[Stored data]
◇ ◇ ◇ ◇
-- ==== Sys2Proof/Machine/Operands.lean ====
section
/-! DEFINITION. Operand assembly (30_encoding R53, R58; 20_memory R33), the named registers of a port slot, the primitives of
00_scope R11, and the rational values the registers stand for (R16, R17, R100). -/

namespace Sys2Proof.Machine

/-- The twelve buttons (R15). -/
inductive Button where
  | a | b | x | y | left | right | down | up | start | z | r | l
  deriving DecidableEq, Repr

/-- The four axes (R16). -/
inductive Axis where
  | lx | ly | rx | ry
  deriving DecidableEq, Repr

/-- The two triggers (R17). -/
inductive Trigger where
  | l | r
  deriving DecidableEq, Repr

/-- `port[p].btn.<name>`. -/
def Buttons.get (bs : Buttons) : Button → Bool
  | .a => bs.a
  | .b => bs.b
  | .x => bs.x
  | .y => bs.y
  | .left => bs.left
  | .right => bs.right
  | .down => bs.down
  | .up => bs.up
  | .start => bs.start
  | .z => bs.z
  | .r => bs.r
  | .l => bs.l

/-- Write one button register. -/
def Buttons.set (bs : Buttons) (n : Button) (v : Bool) : Buttons :=
  match n with
  | .a => { bs with a := v }
  | .b => { bs with b := v }
  | .x => { bs with x := v }
  | .y => { bs with y := v }
  | .left => { bs with left := v }
  | .right => { bs with right := v }
  | .down => { bs with down := v }
  | .up => { bs with up := v }
  | .start => { bs with start := v }
  | .z => { bs with z := v }
  | .r => { bs with r := v }
  | .l => { bs with l := v }

/-- `port[p].stick[a]`. -/
def Sticks.get (ss : Sticks) : Axis → Byte
  | .lx => ss.lx
  | .ly => ss.ly
  | .rx => ss.rx
  | .ry => ss.ry

/-- Write one stick register. -/
def Sticks.set (ss : Sticks) (ax : Axis) (v : Byte) : Sticks :=
  match ax with
  | .lx => { ss with lx := v }
  | .ly => { ss with ly := v }
  | .rx => { ss with rx := v }
  | .ry => { ss with ry := v }

/-- `port[p].cal[a]`. -/
def Cals.get (cs : Cals) : Axis → Cal
  | .lx => cs.lx
  | .ly => cs.ly
  | .rx => cs.rx
  | .ry => cs.ry

/-- Write one calibration record. -/
def Cals.set (cs : Cals) (ax : Axis) (v : Cal) : Cals :=
  match ax with
  | .lx => { cs with lx := v }
  | .ly => { cs with ly := v }
  | .rx => { cs with rx := v }
  | .ry => { cs with ry := v }

/-- `port[p].trig[s]`. -/
def Triggers.get (ts : Triggers) : Trigger → Byte
  | .l => ts.l
  | .r => ts.r

/-- Write one trigger register. -/
def Triggers.set (ts : Triggers) (t : Trigger) (v : Byte) : Triggers :=
  match t with
  | .l => { ts with l := v }
  | .r => { ts with r := v }

/-- `zext(b)`: the byte read as 0..255 (R11, R53). -/
def zext (b : Byte) : Int := b.toNat

/-- `sext_8(v)`: the two's-complement pattern read as -128..127 (R11, R58). -/
def sext8 (b : Byte) : Int := b.toInt

/-- `clamp(v, lo, hi)` (R11). -/
def clamp (v lo hi : Int) : Int := if v < lo then lo else if hi < v then hi else v

/-- `floor_div(n, d)`: toward minus infinity (R11). -/
def floorDiv (n d : Int) : Int := n.fdiv d

/-- `trunc_div(n, d)`: toward zero (R11). -/
def truncDiv (n d : Int) : Int := n.tdiv d

/-- Byte `j` of the block of port `p` in a frame: `FRAME[HDR_LEN + STRIDE*p + j]` (R33). -/
def frameByte (f : Frame) (p : PortIdx) (j : Fin Config.subLen) : Byte :=
  f[Config.hdrLen + Config.stride * p.toNat + j.val]'(by
    have hp := p.isLt
    have hj := j.isLt
    simp only [Config.hdrLen, Config.stride, Config.subLen] at *
    omega)

/-- `Sub(p)`, the extractor: the 8 bytes at offset `2 + 9p` (R33, R75). -/
def subOfFrame (f : Frame) (p : PortIdx) : SubFrame :=
  #v[frameByte f p 0, frameByte f p 1, frameByte f p 2, frameByte f p 3,
     frameByte f p 4, frameByte f p 5, frameByte f p 6, frameByte f p 7]

/-- The port a query names, where its index `sext_8(Q1)` is in 0..3; no other index aliases a port (R34, R58, R119). -/
def queryPort (q1 : Byte) : Option PortIdx :=
  if sext8 q1 < 0 ∨ 3 < sext8 q1 then none else some (BitVec.ofInt 2 (sext8 q1))

/-- The 16-bit query word as its two bytes, `Q0 + 256*Q1` (R36, R57). -/
def queryBytes (q : BitVec 16) : List Byte := [q.extractLsb' 0 8, q.extractLsb' 8 8]

/-- The numeric code of a status (R124). -/
def statusCode : Status → Byte
  | .ok => 0x00
  | .notInitialized => 0x01
  | .outOfRange => 0x02
  | .badCommand => 0x03

/-- The bytes of a response: the status byte, then the data (R59). -/
def responseBytes (r : Response) : List Byte := statusCode r.status :: r.data

/-- A boolean as the one bit of a byte at position `i`. -/
def bitAt (v : Bool) (i : Nat) : Byte := if v then 1#8 <<< i else 0

/-- Record byte 0: the eight buttons of sub-frame byte 0 in the same bits (R60). -/
def recButtonsLow (bs : Buttons) : Byte :=
  bitAt bs.a 0 ||| bitAt bs.b 1 ||| bitAt bs.x 2 ||| bitAt bs.y 3 |||
    bitAt bs.left 4 ||| bitAt bs.right 5 ||| bitAt bs.down 6 ||| bitAt bs.up 7

/-- Record byte 1: Start, Z, R, L in bits 0 to 3, bits 7:4 zero (R60). -/
def recButtonsHigh (bs : Buttons) : Byte := bitAt bs.start 0 ||| bitAt bs.z 1 ||| bitAt bs.r 2 ||| bitAt bs.l 3

/-- The rational the step count `k` stands for: `k / RESOLUTION` (R16, R100). -/
def stickValue (k : Byte) : Rat := (k.toInt : Rat) / (Config.resolution : Rat)

/-- The rational the trigger count `t` stands for: `t / TRIG_SPAN` (R17, R109). -/
def trigValue (span t : Byte) : Rat := (t.toNat : Rat) / (span.toNat : Rat)

end Sys2Proof.Machine
end

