-- ==== Sys2Proof/Machine/Extract.lean ====
section
/-! DEFINITION. The extractor rows: `Sub(i)` cut from a frame at its fixed offset (40 R75) and routed to port i, which decodes it (00 R2, 40 R72;
log 9). -/

namespace Sys2Proof.Machine

/-- EXTRACT_P0: frame bytes 2 to 9 are the sub-frame of port 0. -/
def execExtractP0 (f : Frame) (s : State) : Host.Outcome State Fault Refusal := .next (s.decodePort 0 (subOfFrame f 0))

/-- EXTRACT_P1: frame bytes 11 to 18 are the sub-frame of port 1. -/
def execExtractP1 (f : Frame) (s : State) : Host.Outcome State Fault Refusal := .next (s.decodePort 1 (subOfFrame f 1))

/-- EXTRACT_P2: frame bytes 20 to 27 are the sub-frame of port 2. -/
def execExtractP2 (f : Frame) (s : State) : Host.Outcome State Fault Refusal := .next (s.decodePort 2 (subOfFrame f 2))

/-- EXTRACT_P3: frame bytes 29 to 36 are the sub-frame of port 3. -/
def execExtractP3 (f : Frame) (s : State) : Host.Outcome State Fault Refusal := .next (s.decodePort 3 (subOfFrame f 3))

end Sys2Proof.Machine
end

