-- ==== Sys2Proof/Machine/Fetch.lean ====
section
/-! DEFINITION. Which agent moves, where its instruction's bytes stand, what of the input a step consumes and what a step adds around
the instruction (40 R67, R69; 20 R40; 60 R137), and the placing of one instruction word for the next step. -/

namespace Sys2Proof.Machine

/-- The reset input is asserted in the next step (R139; log 5). -/
def State.resetAsserted (s : State) : Bool := s.turns.head? == some .reset

/-- The agent that goes first if both can move: the schedule's, and where it is empty the free value's (R40, R137; log 2). -/
def State.favoured (s : State) : Config.Agent :=
  match s.turns with
  | .agent a :: _ => a
  | _ => Config.arbiter s.choice

/-- The decoder can move: a latched frame is pending, or a command is presented (R67, R69). -/
def State.decoderReady (s : State) : Bool := s.busy || !s.cmdIn.isEmpty

/-- The consumer can move: a query is presented; it is accepted whatever `busy` is (R120). -/
def State.consumerReady (s : State) : Bool := !s.qryIn.isEmpty

/-- The agent whose step the next step is; none where nothing is presented and no frame is pending (R40, R140). -/
def State.mover (s : State) : Option Config.Agent :=
  match s.decoderReady, s.consumerReady with
  | false, false => none
  | true, false => some .decoder
  | false, true => some .consumer
  | true, true => some s.favoured

/-- The place and the bytes of the next instruction: the query at the head of its channel, the block of `pidx` in the latched
frame while `busy = 1` (R69), else the command stream (R67). -/
def State.fetch (s : State) : Option (Place × List Byte) :=
  match s.mover with
  | none => none
  | some .consumer =>
    match s.qryIn with
    | q :: _ => some (.query, queryBytes q)
    | [] => none
  | some .decoder => if s.busy then some (.frameBlock s.pidx, s.fbuf.toList) else some (.command, s.cmdIn)

/-- The accepted packet leaves its channel; a latched frame stays (R27, R63). -/
def State.consume (s : State) (pl : Place) (rest : List Byte) : State :=
  match pl with
  | .command => { s with cmdIn := rest }
  | .query => { s with qryIn := s.qryIn.tail }
  | _ => s

/-- What DSTEP adds to the extractor row it runs: the sequencer moves on (R69). Other instructions need nothing. -/
def retire (pl : Place) (o : Host.Outcome State Fault Refusal) : Host.Outcome State Fault Refusal :=
  match pl, o with
  | .frameBlock p, .next s => .next (s.advance p)
  | _, o => o

/-- One instruction word stored where the next step fetches (log 1): as the packet on the command channel with the decoder free
to accept it, as the query at the head of its channel, or as the latched frame at its first block. -/
def State.placeWord (s : State) (nbits w : Nat) : State :=
  let bytes := wordBytes (1 + Config.frameLen) (w % 2 ^ nbits)
  match wordPlace nbits with
  | some .command =>
    let len := match decodeCommand bytes with
      | .ok (i, _) => i.packetBytes
      | .error _ => bytes.length
    { s with cmdIn := bytes.take len ++ s.cmdIn, turns := .agent .decoder :: s.turns.tail, busy := false, pidx := 0 }
  | some .query => { s with qryIn := BitVec.ofNat 16 w :: s.qryIn, turns := .agent .consumer :: s.turns.tail }
  | some (.frameBlock p) =>
    match takeBytes Config.frameLen bytes with
    | some (f, _) => { s with fbuf := f, busy := true, pidx := p, turns := .agent .decoder :: s.turns.tail }
    | none => s
  | _ => s

end Sys2Proof.Machine
end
◇ ◇ ◇ ◇
**PROBLEM**
The required output is every line above from the one with "is (R120). -/" down to the one with "cmdIn := rest", restated word for word, ends included.

**SOLUTION TO THE EXERCISE**
/-- The consumer can move: a query is presented; it is accepted whatever `busy` is (R120). -/
def State.consumerReady (s : State) : Bool := !s.qryIn.isEmpty

/-- The agent whose step the next step is; none where nothing is presented and no frame is pending (R40, R140). -/
def State.mover (s : State) : Option Config.Agent :=
  match s.decoderReady, s.consumerReady with
  | false, false => none
  | true, false => some .decoder
  | false, true => some .consumer
  | true, true => some s.favoured

/-- The place and the bytes of the next instruction: the query at the head of its channel, the block of `pidx` in the latched
frame while `busy = 1` (R69), else the command stream (R67). -/
def State.fetch (s : State) : Option (Place × List Byte) :=
  match s.mover with
  | none => none
  | some .consumer =>
    match s.qryIn with
    | q :: _ => some (.query, queryBytes q)
    | [] => none
  | some .decoder => if s.busy then some (.frameBlock s.pidx, s.fbuf.toList) else some (.command, s.cmdIn)

/-- The accepted packet leaves its channel; a latched frame stays (R27, R63). -/
def State.consume (s : State) (pl : Place) (rest : List Byte) : State :=
  match pl with
  | .command => { s with cmdIn := rest }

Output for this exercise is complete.